Se Ri Pak's first win in three years was a reminder of the impact the Korean has had in her native land
Se Ri Pak watched Lorena Ochoa's farewell from the LPGA tour earlier this month and knew that she very well could have been in the same situation. Pak, like Ochoa, has long carried a nation's golfing identity on her shoulders, to the point that the stream of talent that followed her from South Korea to the U.S. is known back home as Se Ri's Kids.
The term hasn't always sat well with Pak, since it makes her sound like a golfer from the past instead of one who can still win tournaments.
"I'm very understanding [of Ochoa's retirement]," the 32-year-old Pak said last Friday, two days before winning for the 25th time in her Hall of Fame career, at the Bell Micro Classic in Mobile, her first victory in three years. "I was thinking that way too."
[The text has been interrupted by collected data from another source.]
-- ==== Sys2Proof/Machine/Ring.lean ====
section
/-! DEFINITION. The stitch ring's exchanges, and the PTP port (10_time_base_and_alignment.md R350 to R358, R368, R369). -/
namespace Sys2Proof.Machine

/-! ### The stitch ring (R350 to R352) -/

def Dev.ringRole (d : Dev) : Nat := d.get .TIM_RING 31 30

/-- R352: the part's hop count; that of the reference is 0. -/
def Dev.hops (d : Dev) : Nat := if d.ringRole = 1 then 0 else d.get .TIM_RINGSTAT 23 16

/-- R351: an ST lane's calibrated transmit and receive delays, and its asymmetry A, in 2^-16 ns. -/
def Dev.stTx (d : Dev) (l : Nat) : Int := d.get (.CAL_LTX 1 l) 23 0
def Dev.stRx (d : Dev) (l : Nat) : Int := d.get (.CAL_LRX 1 l) 23 0
def Dev.stAsym (d : Dev) (l : Nat) : Int := signed 32 (d.rd (.CAL_LEXT0 1 l)).toNat

/-- R352: an exchange that has not been answered by the next request is lost; eight in a row set LOST (DEDUCED, log 113). -/
def ringMissed (d : Dev) : Dev :=
  if d.tbase.ringT1.isNone then d
  else
    let d := (d.modTime fun t => { t with ringLost := t.ringLost + 1 }).clear .TIM_RINGSTAT 31
    d.onlyIf (8 ≤ d.tbase.ringLost) fun d => d.raise .TIM_RINGSTAT 28

/-- R352: a REQUEST on the upstream lane; its stamp t1 is taken at the ball. -/
def ringRequest (d : Dev) : Dev :=
  let d := ringMissed d
  let seq := (d.tbase.ringSeq + 1) % 256
  let t1 : Int := (toFrac16 d.now : Int) + d.stTx d.upstream
  let d := d.modTime fun t => { t with ringSeq := seq, ringT1 := some t1, ringTicks := 0 }
  sendStitch d d.upstream (BitVec.ofNat 128 (1 * 2 ^ 124 + seq * 2 ^ 116 + d.get .TIM_RING 15 8 * 2 ^ 108))

/-- RING_REQUEST_SEND (R352): at every PERIOD-th tick; the reference measures its upstream neighbour too (R350). -/
def execRingRequestSend (s : State) : Host.Outcome State Fault Refusal :=
  act s fun d => if (d.ringRole = 1 ∨ d.ringRole = 2) ∧ or256 (d.get .TIM_RING 23 16) ≤ d.tbase.ringTicks then ringRequest d else d

/-- Table 10.3: a REPLY. -/
def replyBlock (d : Dev) (seq turn : Nat) : Block :=
  BitVec.ofNat 128 (2 * 2 ^ 124 + seq * 2 ^ 116 + d.get .TIM_RING 15 8 * 2 ^ 108 + d.timeValid.toNat * 2 ^ 107 +
    (decide (d.servoState = 2)).toNat * 2 ^ 106 + d.hops * 2 ^ 96 + turn % 2 ^ 48 * 2 ^ 48)

/-- R350 to R352: a REQUEST arrives on ST0, or on ST3 with BRIDGE_OUT: stamped at t2, and answered after `turn`. -/
def requestReceived (d : Dev) (lane : Nat) (b : Block) (turn : Nat) : Dev :=
  if !d.stitchHears lane ∨ bits b 127 124 ≠ 1 ∨ d.ringRole = 0 ∨ !(lane = 0 || (lane = 3 && d.flag .TIM_RING 28)) then d
  else
    let seq := bits b 123 116
    let t2 := (((toFrac16 d.now : Int) - d.stRx lane).toNat) * frac16
    sendStitch (sendStitch d lane (replyBlock d seq turn)) lane (BitVec.ofNat 128 (3 * 2 ^ 124 + seq * 2 ^ 116 + timeBits t2 % 2 ^ 96))

/-- RING_REQUEST_RECEIVE (R352); `turn` is t3 - t2 in 2^-16 ns (DESIGN CHOICE, log 4). -/
def execRingRequestReceive (lane : Fin 4) (b : Block) (turn : BitVec 48) (s : State) : Host.Outcome State Fault Refusal :=
  act s fun d => requestReceived d lane b turn.toNat

/-- R352: the values of an exchange: where a half is left over, the spec gives no rounding (DESIGN CHOICE, log 7). -/
def ringValues (d : Dev) (lane : Nat) (t1 t2 turn t4 : Int) : Dev :=
  let th := quoFree d ((t4 - t2 - turn) - (t2 - t1)) 2
  let dl := quoFree th.2 ((t4 - t2 - turn) + (t2 - t1)) 2
  let theta := th.1 - d.stAsym lane
  let d := dl.2.modTime fun t => { t with ringDly := dl.1 }
  if d.ringRole = 1 then d.modTime fun t => { t with ringClose := theta }
  else
    let d := d.modTime fun t => { t with ringOff := theta }
    d.onlyIf (d.tbase.srcInForce = 1) fun d => d.modTime fun t => { t with meas := t.meas ++ [(1, theta)] }

/-- R352: a REPLY and its REPLY_TIME arrive on the upstream lane and answer the request in hand. -/
def replyReceived (d : Dev) (lane : Nat) (r t : Block) : Dev :=
  match d.tbase.ringT1 with
  | none => d
  | some t1 =>
    if bits r 127 124 ≠ 2 ∨ bits t 127 124 ≠ 3 ∨ bits r 123 116 ≠ d.tbase.ringSeq ∨ bits t 123 116 ≠ d.tbase.ringSeq ∨
        lane ≠ d.upstream ∨ d.ringRole = 0 ∨ !d.stitchHears lane then d
    else
      let t2 := toFrac16 (ofTimeBits (bits t 95 0))
      let t4 := (toFrac16 d.now : Int) - d.stRx lane
      let hops := if d.ringRole = 1 then 0 else (bits r 103 96 + 1) % 256
      let w := pack 32 [(31, 1, 1), (30, 1, bits r 107 107), (29, 1, bits r 106 106), (28, 1, d.get .TIM_RINGSTAT 28 28),
        (16, 8, hops), (8, 8, bits r 115 108)]
      let d := (d.wr .TIM_RINGSTAT w).modTime fun x => { x with ringT1 := none, ringLost := 0 }
      ringValues d lane t1 t2 (bits r 95 48) t4

/-- RING_REPLY_RECEIVE (R352). -/
def execRingReplyReceive (lane : Fin 4) (reply time : Block) (s : State) : Host.Outcome State Fault Refusal :=
  act s fun d => replyReceived d lane reply time

/-! ### PTP (R355 to R357, R369) -/

def Dev.modPtp (d : Dev) (f : Ptp → Ptp) : Dev := d.modTime fun t => { t with ptp := f t.ptp }

/-- R369: a write of TIM_PTP: a reserved domain leaves the field unchanged. -/
def ptpWrite (d : Dev) (w : Word) : Dev :=
  d.store .TIM_PTP (if 128 ≤ bits w 23 16 then setBits w 23 16 (d.get .TIM_PTP 23 16) else w)

/-- R369: the firmware restarts the port with the settings of TIM_PTP. -/
def ptpRestart (d : Dev) : Dev :=
  let en := d.flag .TIM_PTP 31
  let d := d.modTime fun t => { t with
    ptp := { en, transport := d.get .TIM_PTP 30 30, domain := d.get .TIM_PTP 23 16 }
    lastMeas := if t.srcInForce = 2 then none else t.lastMeas }
  d.set .TIM_PTPSTAT 31 29 (if en then 1 else 0)

/-- PTP_PORT_RESTART (R369). -/
def execPtpPortRestart (s : State) : Host.Outcome State Fault Refusal := act s ptpRestart

/-- The order of the default best master clock algorithm over the fields it compares (PRESUMED, log 116). -/
def announceKey (m : AnnounceMsg) : List Nat :=
  [m.priority1, m.clockClass, m.accuracy, m.variance, m.priority2, m.gmid, m.steps, m.sender]

/-- Whether one list of numbers comes before another in lexical order. -/
def lexBefore : List Nat → List Nat → Bool
  | a :: as, b :: bs => decide (a < b) || (a = b && lexBefore as bs)
  | _, _ => false

/-- ML0 carries messages: its lane is on and in no loopback (11_lanes_and_host_link.md R386, R407), its seams are not fenced (15_dependability.md R477), no JTAG
instruction owns its balls (16_electrical_and_package.md R507), and standby has not taken it down (14_power_reset_and_trust.md R456). -/
def Dev.ml0Open (d : Dev) : Bool :=
  d.flag (.LAN_CTL 28) 31 && !d.looped 28 && !d.flag (.RAS_SEAMFENCE 2) 14 && !d.flag (.RAS_SEAMFENCE 2) 15 && !d.sched.jtagHold &&
  !((d.get .GLB_PWRSTAT 31 30 = 1 || d.get .GLB_PWRSTAT 31 30 = 2) && !d.flag .GLB_PWR 29)

/-- 2^k seconds in units. -/
def logSeconds (k : Int) : Nat := if 0 ≤ k then second1 * 2 ^ k.toNat else second1 / 2 ^ (-k).toNat

/-- R355: the chosen master, as long as its Announce messages come: one not heard for three of its intervals is no master (PRESUMED, log 195). -/
def Dev.master (d : Dev) : Option AnnounceMsg :=
  d.tbase.ptp.best.filter fun m => decide (d.now ≤ d.tbase.ptp.bestAt + 3 * logSeconds m.logAnnounce)

/-- TIM_PTPSTAT.STATE (R369): faulty while ML0 cannot be used, and listening while there is no master (PRESUMED, log 195). -/
def Dev.ptpState (d : Dev) : Nat :=
  if !d.tbase.ptp.en then d.get .TIM_PTPSTAT 31 29
  else if !d.ml0Open then 4
  else if d.master.isNone then 1 else d.get .TIM_PTPSTAT 31 29

/-- R355: an Announce message of the port's domain and transport: the best master is chosen; a change of grandmaster is flagged (R357)
(DEDUCED, log 117). -/
def announce (d : Dev) (m : AnnounceMsg) : Dev :=
  let p := d.tbase.ptp
  if !p.en ∨ !d.ml0Open ∨ m.domain ≠ p.domain ∨ m.udp.toNat ≠ p.transport ∨ m.logSync < -4 ∨ 1 < m.logSync then d
  else if d.master.any fun b => b.sender ≠ m.sender && !lexBefore (announceKey m) (announceKey b) then d
  else
    let newMaster := !d.master.any (·.sender = m.sender)
    let d := if newMaster then (d.modPtp fun q => { q with syncT2 := none, syncT1 := none, reqT3 := none, delays := [] }).set .TIM_PTPSTAT 31 29 2
      else d
    let d := d.onlyIf (p.logSync ≠ some m.logSync && d.tbase.srcInForce = 2) fun d => d.modTime fun t => { t with lastMeas := none }
    let d := d.modPtp fun q => { q with best := some m, bestAt := d.now, logSync := some m.logSync }
    (d.onlyIf (d.tbase.gmid ≠ m.gmid) fun d => d.raise .TIM_PTPSTAT 28).modTime fun t => { t with gmid := m.gmid }

/-- PTP_ANNOUNCE (R355). -/
def execPtpAnnounce (m : AnnounceMsg) (s : State) : Host.Outcome State Fault Refusal := act s fun d => announce d m

/-- Whether a message is from the chosen master, whose messages all come over the transport of its Announce (DEDUCED, log 196). -/
def fromMaster (d : Dev) (sender : Nat) : Bool := d.tbase.ptp.en && d.ml0Open && d.master.any (·.sender = sender)

/-- 01_burst_path.md R15: local time as the ML0 island's mirror gives it. -/
def Dev.ml0Now (d : Dev) : Nat := d.nowOn 40

/-- R356: the MAC stamp of a Sync: the constant of Table 10.6 and the block phase are taken off. `phase` is in 2^-16 ns. -/
def ingressStamp (d : Dev) (phase : Nat) : Int := toFrac16 (d.ml0Now - 712 * nano1 / 10) - phase

/-- R355, R356: a Sync: stamped at the MAC; a one-step Sync carries t1 (DEDUCED, log 118). -/
def sync (d : Dev) (sender seq phase : Nat) (t1 : Option Int) (corr : Int) : Dev :=
  if fromMaster d sender then
    d.modPtp fun q => { q with syncSeq := seq, syncT2 := some (ingressStamp d phase), syncT1 := t1, syncCorr := corr }
  else d

/-- PTP_SYNC (R356): `t1` is the origin time of a one-step Sync in 2^-16 ns, `phase` the measured block phase (DESIGN CHOICE, log 4). -/
def execPtpSync (sender seq phase : Nat) (t1 : Option Int) (corr : Int) (s : State) : Host.Outcome State Fault Refusal :=
  act s fun d => sync d sender seq phase t1 corr

/-- R355: the Follow_Up of a two-step master. -/
def followUp (d : Dev) (sender seq : Nat) (t1 corr : Int) : Dev :=
  if fromMaster d sender ∧ d.tbase.ptp.syncSeq = seq ∧ d.tbase.ptp.syncT1 = none then
    d.modPtp fun q => { q with syncT1 := some t1, syncCorr := q.syncCorr + corr }
  else d

/-- PTP_FOLLOW_UP (R355). -/
def execPtpFollowUp (sender seq : Nat) (t1 corr : Int) (s : State) : Host.Outcome State Fault Refusal :=
  act s fun d => followUp d sender seq t1 corr

/-- R355, R356: a Delay_Req to the chosen master, stamped at the MAC with the egress constant of Table 10.6. -/
def delayReq (d : Dev) : Dev :=
  if d.tbase.ptp.en ∧ d.ml0Open ∧ d.master.isSome then
    d.modPtp fun q => { q with
      reqAt := some d.now, reqSeq := (q.reqSeq + 1) % 65536, reqT3 := some (toFrac16 (d.ml0Now + 512 * nano1 / 10)), sent := q.sent + 1 }
  else d

/-- PTP_DELAY_REQ (R355): at the interval that the master gives; before it has given one, 1 s (PRESUMED, log 195). -/
def execPtpDelayReq (s : State) : Host.Outcome State Fault Refusal :=
  actAt s (s.dev.tbase.ptp.reqAt.map (· + logSeconds s.dev.tbase.ptp.logDelayReq)) delayReq

/-- 200 ns in 2^-16 ns. -/
def filter200 : Int := 200 * 65536

/-- R357: an exchange is complete: its delay and offset; one whose delay lies more than 200 ns above the least of the last 64
is discarded. -/
def exchange (d : Dev) (t1 t2 t3 t4 cS cD : Int) : Dev :=
  let a := t2 - t1 - cS
  let b := t4 - t3 - cD
  let dl := quoFree d (a + b) 2
  let ok := match d.tbase.ptp.delays.min? with
    | some m => decide (dl.1 ≤ m + filter200)
    | none => true
  let d := dl.2.modPtp fun q => { q with delays := (dl.1 :: q.delays).take 64, syncT2 := none, syncT1 := none, reqT3 := none }
  if !ok then d
  else
    let asym := signed 32 (d.rd .TIM_PTPASYM).toNat
    let off := quoFree d ((a - b) * 1000 - 2 * 65536 * asym) 2000
    let d := (off.2.modTime fun t => { t with ptpOff := off.1, ptpDly := dl.1 }).set .TIM_PTPSTAT 31 29 3
    d.onlyIf (d.tbase.srcInForce = 2) fun d => d.modTime fun t => { t with meas := t.meas ++ [(2, off.1)] }

/-- R355, R357: a Delay_Resp answers the request in hand. -/
def delayResp (d : Dev) (sender seq : Nat) (t4 corr interval : Int) : Dev :=
  let q := d.tbase.ptp
  if !fromMaster d sender ∨ q.reqSeq ≠ seq then d
  else
    let d := d.modPtp fun q => { q with logDelayReq := interval }
    match q.syncT1, q.syncT2, q.reqT3 with
    | some t1, some t2, some t3 => exchange d t1 t2 t3 t4 q.syncCorr corr
    | _, _, _ => d

/-- PTP_DELAY_RESP (R357): `t4` and the correction in 2^-16 ns, and the interval at which the master asks for Delay_Req. -/
def execPtpDelayResp (sender seq : Nat) (t4 corr interval : Int) (s : State) : Host.Outcome State Fault Refusal :=
  act s fun d => delayResp d sender seq t4 corr interval

/-- PTP_OTHER_MESSAGE (R355): management and signalling messages are ignored. -/
def execPtpOtherMessage (s : State) : Host.Outcome State Fault Refusal := act s id

end Sys2Proof.Machine
end

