-- ==== Sys2Proof/Machine/Queue.lean ====
section
/-! DEFINITION. A port's event and command queues, and the service commands (11_lanes_and_host_link.md R398 to R404, R410). -/
namespace Sys2Proof.Machine

/-- Stages of a chain (R398). -/
def chainLen : Nat := 32

/-! ### The event queue (R398 to R402, R404) -/

/-- R399: the kind of a packet, in its first word. -/
def kindOf (w : Word64) : Nat := bits w 47 40
def kCompletion : Nat := 2

/-- The kind of the packet a word belongs to, and what is in progress after it. -/
def kindNow (cur : Option Nat) (w : QWord) : Nat := cur.getD (kindOf w.data)
def kindAfter (cur : Option Nat) (w : QWord) : Option Nat := if w.mark then none else some (kindNow cur w)

/-- R399, R404: a word leaves the area: into the chain where a stage is free, or discarded while a flushed packet is, and in the cycle of a
flush; `raw` is the present cycle. -/
def eventWordEnter (raw : Nat) (x : Port) : Port :=
  match x.area with
  | [] => x
  | w :: ws =>
    if x.evDiscard then { x with area := ws, evDisc := (x.evDisc + 1) % 2 ^ 64, evDiscard := !w.mark }
    else if x.evFlushAt = some raw then
      { x with area := ws, evDisc := (x.evDisc + 1) % 2 ^ 64, evDiscard := !w.mark
               evDiscCpl := (x.evDiscCpl + (decide (kindOf w.data = kCompletion)).toNat) % 2 ^ 64 }
    else if x.chain.length < chainLen then { x with area := ws, chain := x.chain ++ [w], evIn := kindAfter x.evIn w }
    else x

/-- R400: the owner's read takes the head word into the held word. -/
def takeWord (x : Port) : Port :=
  match x.chain with
  | [] => x
  | w :: ws => { x with chain := ws, held := w, evOut := kindAfter x.evOut w }

/-- R400: a read of LNK_EVQLO by the owner: bits [31:0] of the word taken, or of the held word again where the chain is empty. -/
def readEvq (d : Dev) (p : Nat) : Word × Dev :=
  let d := if (d.port p).chain = [] then irqRaise (d.raise (.LNK_QSTAT p) 31) p 3
    else irqUpdate (d.modPort p takeWord) p
  ((d.port p).held.data.setWidth 32, d)

/-- R404: completion packets of which a flush discards a word: those with a word in the chain, each counted once. -/
def flushedCompletions (cur : Option Nat) : List QWord → Nat
  | [] => 0
  | w :: ws =>
    let n := if w.mark ∨ ws = [] then (if kindNow cur w = kCompletion then 1 else 0) else 0
    n + flushedCompletions (kindAfter cur w) ws

/-- R404: the event chain is flushed; a packet that has only partly entered it goes on being discarded, and so is what enters in the same cycle (DEDUCED, log 137). -/
def evFlush (raw : Nat) (x : Port) : Port :=
  let n := flushedCompletions x.evOut x.chain
  let n := if x.chain = [] ∧ x.evIn = some kCompletion then n + 1 else n
  { x with chain := [], evDisc := (x.evDisc + x.chain.length) % 2 ^ 64, evDiscCpl := (x.evDiscCpl + n) % 2 ^ 64, evDiscard := x.evDiscard || x.evIn.isSome,
           evIn := none, evOut := none, evFlushAt := some raw }

/-! ### The command queue (R403, R404) -/

/-- Service kinds of Table 11.18. -/
def svEcho : Nat := 1
def svFwinfo : Nat := 2
def svPtpinfo : Nat := 3
def svRasread : Nat := 4
def svLogread : Nat := 5

/-- STATUS codes of Table 11.17. -/
def svOk : Nat := 0
def svUnknown : Nat := 1
def svBadArg : Nat := 2
def svBusy : Nat := 3

/-- Table 11.17: a service response to the packet that begins with `w`. -/
def svcWords (w : Word64) (status : Nat) (res : List Word64) : List Word64 :=
  pack 64 [(56, 8, status), (48, 8, res.length), (40, 8, 4), (32, 8, bits w 47 40), (0, 16, bits w 15 0)] :: res

/-- R402, R410: a response is posted where the area has room for it and none waits before it, and waits otherwise. -/
def svcRespond (d : Dev) (p : Nat) (ws : List Word64) : Dev :=
  if (d.port p).svcWait = [] ∧ 8 * ws.length ≤ d.outRoom p then outPost d p ws
  else d.modPort p fun x => { x with svcWait := x.svcWait ++ [ws] }

/-- R403: the service cores take one word: a marked word completes a packet, which waits to be acted on, or is answered UNKNOWN at
once; a packet of more than 32 words is discarded through its end mark (DEDUCED, log 135) (DEDUCED, log 136). -/
def takeCmdWord (d : Dev) (p : Nat) (w : QWord) : Dev :=
  let x := d.port p
  if x.cmdLong then d.modPort p fun x => { x with cmdLong := !w.mark }
  else
    let ws := x.cmdTaken ++ [w.data]
    if 32 < ws.length then d.modPort p fun x => { x with cmdTaken := [], cmdLong := !w.mark, cmdBad := (x.cmdBad + 1) % 2 ^ 64 }
    else if !w.mark then d.modPort p fun x => { x with cmdTaken := ws }
    else
      let h := ws.headD 0
      let d := d.modPort p fun x => { x with cmdTaken := [] }
      if kindOf h < svEcho ∨ svLogread < kindOf h then svcRespond d p (svcWords h svUnknown [])
      else d.modPort p fun x => { x with cmdPkts := x.cmdPkts ++ [ws] }

/-- R403: the service cores take words as they arrive, until a packet waits to be acted on (DESIGN CHOICE, log 44). -/
def takeCmds (d : Dev) (p : Nat) : List QWord → Dev
  | [] => d.modPort p fun x => { x with cmd := [] }
  | w :: ws =>
    if (d.port p).cmdPkts ≠ [] then d.modPort p fun x => { x with cmd := w :: ws } else takeCmds (takeCmdWord d p w) p ws

/-- R403, R406: words are taken from the command chain; one that was full has space again. -/
def serveQueue (d : Dev) (p : Nat) : Dev :=
  let full := (d.port p).cmd.length = chainLen
  let d := takeCmds d p (d.port p).cmd
  d.onlyIf (full && (d.port p).cmd.length < chainLen) fun d => irqRaise d p 1

def Dev.cmdFull (d : Dev) (p : Nat) : Bool := chainLen ≤ (d.port p).cmd.length && !(d.port p).cmdSkip

/-- R403, R404: a word is pushed with or without the end mark; into a full chain the push waits and sets CMDWAIT (DEDUCED, log 134). -/
def pushCmd (p : Nat) (mark : Bool) (d : Dev) (w : Word) : Dev :=
  let q : QWord := ⟨w ++ d.rd (.LNK_CMDQLO p), mark⟩
  if d.cmdFull p then writeHeld (d.raise (.LNK_QSTAT p) 29) p (if mark then .LNK_CMDQHIE p else .LNK_CMDQHI p) w
  else
    let d := d.store (if mark then .LNK_CMDQHIE p else .LNK_CMDQHI p) w
    if (d.port p).cmdSkip ∨ (d.port p).cmdFlushAt = some d.raw then d.modPort p fun x => { x with cmdSkip := !mark, cmdDisc := (x.cmdDisc + 1) % 2 ^ 64 }
    else serveQueue (d.modPort p fun x => { x with cmd := x.cmd ++ [q] }) p

/-- COMMAND_PUSH (R403): port `p` writes LNK_CMDQHI. -/
def execCommandPush (p : Fin 8) (w : Word) (s : State) : Host.Outcome State Fault Refusal :=
  act s fun d => regCommand d p (.LNK_CMDQHI p) w (pushCmd p false)

/-- COMMAND_PUSH_END (R403): port `p` writes LNK_CMDQHIE. -/
def execCommandPushEnd (p : Fin 8) (w : Word) (s : State) : Host.Outcome State Fault Refusal :=
  act s fun d => regCommand d p (.LNK_CMDQHIE p) w (pushCmd p true)

/-- R404: the command queue is flushed: what has not been taken, and the words already pushed of a packet in progress. -/
def cmdFlush (raw : Nat) (x : Port) : Port :=
  let inProgress := match x.cmd.getLast? with
    | some w => !w.mark
    | none => x.cmdTaken ≠ [] || x.cmdLong
  { x with cmd := [], cmdTaken := [], cmdLong := false, cmdSkip := x.cmdSkip || inProgress,
           cmdDisc := (x.cmdDisc + x.cmd.length + x.cmdTaken.length) % 2 ^ 64, cmdFlushAt := some raw }

/-- R404, R408: a write of LNK_QCTL. -/
def qctlWrite (p : Nat) (d : Dev) (w : Word) : Dev :=
  let d := d.onlyIf (bit w 31) fun d => irqUpdate (d.modPort p (evFlush d.raw)) p
  let full := (d.port p).cmd.length = chainLen
  d.onlyIf (bit w 30) fun d => (d.modPort p (cmdFlush d.raw)).onlyIf full fun d => irqRaise d p 1

/-- EVFLUSH (R404): port `p` writes its own LNK_QCTL with EVFLUSH. -/
def execEvflush (p : Fin 8) (w : Word) (s : State) : Host.Outcome State Fault Refusal :=
  act s fun d => regCommand d p (.LNK_QCTL p) (setBit w 31 true) (qctlWrite p)

/-! ### Service commands (R410) -/

/-- A service: the result words for the argument words, or none where an argument is out of range. -/
abbrev Service := Dev → List Word64 → Option (List Word64)

/-- R410: a packet's answer: BUSY, BAD_ARG, or OK with the results. -/
def answerOf (d : Dev) (busy : Bool) (ws : List Word64) (f : Service) : List Word64 :=
  let h := ws.headD 0
  if busy then svcWords h svBusy []
  else if bits h 55 48 ≠ ws.length - 1 then svcWords h svBadArg []
  else match f d ws.tail with
    | none => svcWords h svBadArg []
    | some res => svcWords h svOk res

/-- R403, R405, R410: the service cores act on the next packet of a port, of the named kind. `busy` is taken only during an image load;
the doorbell has been serviced once no packet waits. -/
def serve (d : Dev) (p kind : Nat) (busy : Bool) (f : Service) : Dev :=
  match (d.port p).cmdPkts with
  | [] => d
  | ws :: rest =>
    if kindOf (ws.headD 0) ≠ kind then d
    else
      let d := svcRespond d p (answerOf d (busy && d.trust.image.isSome) ws f)
      let d := serveQueue (d.modPort p fun x => { x with cmdPkts := rest }) p
      d.onlyIf ((d.port p).cmdPkts = [] && (d.port p).cmd = []) fun d => d.clear (.LNK_DBELL p) 0

/-- A service without arguments. -/
def noArgs (f : Dev → List Word64) : Service := fun d a => if a = [] then some (f d) else none

/-- R410: versions, SVNs, and the first bytes of the firmware measurement. -/
def fwInfo (d : Dev) : List Word64 :=
  let t := d.trust
  [pack 64 [(32, 32, t.fwVersion), (0, 32, t.fwSvn)], pack 64 [(32, 32, t.pkgVersion), (0, 32, t.pkgSvn)],
   qwordAt (digestBytes t.fwDigest) 0, qwordAt (digestBytes t.fwDigest) 1]

/-- R410: the PTP port's state, and its master. -/
def ptpInfo (d : Dev) : List Word64 :=
  let q := d.tbase.ptp
  let steps := match q.best with | some m => m.steps | none => 0
  [pack 64 [(61, 3, d.ptpState), (53, 8, q.domain), (45, 8, unsigned 8 (q.logSync.getD 0)), (29, 16, steps)],
   BitVec.ofNat 64 d.tbase.gmid, BitVec.ofNat 64 (unsigned 64 d.tbase.ptpOff), BitVec.ofNat 64 (unsigned 64 d.tbase.ptpDly)]

/-- Table 15.2: the words of a RAS record. -/
def rasWords (r : RasRec) : List Word64 :=
  let w := timeWords r.time
  [pack 64 [(56, 8, r.source), (54, 2, r.severity), (48, 6, r.island), (32, 16, w.2.2 % 65536), (0, 32, w.2.1)],
   pack 64 [(32, 32, w.1), (16, 16, w.2.2 / 65536), (15, 1, r.tv.toNat), (0, 15, r.count)],
   BitVec.ofNat 64 r.addr,
   pack 64 [(48, 16, r.sites), (44, 4, r.engine.getD 0), (43, 1, r.engine.isSome.toNat), (40, 3, r.port.getD 0), (39, 1, r.port.isSome.toNat)]]

/-- R410: the entries held from a position on, at most `n`; none where the position is older than those held. -/
def entriesFrom {α : Type} (l : List α) (next pos n : Nat) : Option (List α) :=
  if pos + l.length < next then none else some ((l.drop (pos + l.length - next)).take n)

/-- R410: up to 7 records of the RAS log from a position. -/
def rasRead : Service := fun d a =>
  match a with
  | [w] => (entriesFrom d.ras.log d.ras.pos w.toNat 7).map fun l => (l.map rasWords).flatten
  | _ => none

/-- R410: up to 3 entries of the measurement log from a position. -/
def logRead : Service := fun d a =>
  match a with
  | [w] => (entriesFrom d.trust.log d.trust.logPos w.toNat 3).map fun l => (l.map fun e => (List.range 8).map (qwordAt e)).flatten
  | _ => none

/-- R410: a waiting response is posted once the area has room. -/
def svcPost (d : Dev) (p : Nat) : Dev :=
  match (d.port p).svcWait with
  | [] => d
  | ws :: rest => if 8 * ws.length ≤ d.outRoom p then outPost (d.modPort p fun x => { x with svcWait := rest }) p ws else d

end Sys2Proof.Machine
end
Sooner or later, Pak says, she will walk away from competitive golf and live a normal life, but her muscular effort on Sunday in a rain-shortened event gave her incentive to grind a little longer. In a sudden-death playoff against the tour leaders in driving distance (Brittany Lincicome, 273.5 yards) and scoring average (Suzann Pettersen, 69.83 strokes, and who with a victory would've replaced Jiyai Shin as the No. 1 player in the world), Pak outlasted both with the kind of shotmaking that once placed her in the conversation with Annika Sorenstam and Karrie Webb as the best golfers of the era. Playing the 18th hole for the third time, and standing in a fairway bunker wet from torrential rains, Pak laced a six-iron from 170 yards to 10 feet and rolled in the birdie putt, improving her playoff record to a spotless 6--0.
For a player who has experienced burnout at times since her groundbreaking playoff win at the 1998 U.S. Women's Open, Pak showed in her victory at the Crossings course at Magnolia Grove that there may be more to come. When Pak does leave the LPGA ("I mean, I really love to play golf, but not packing all the time," she says), she will be celebrated in Korea with the same appreciation that Ochoa was shown in Mexico.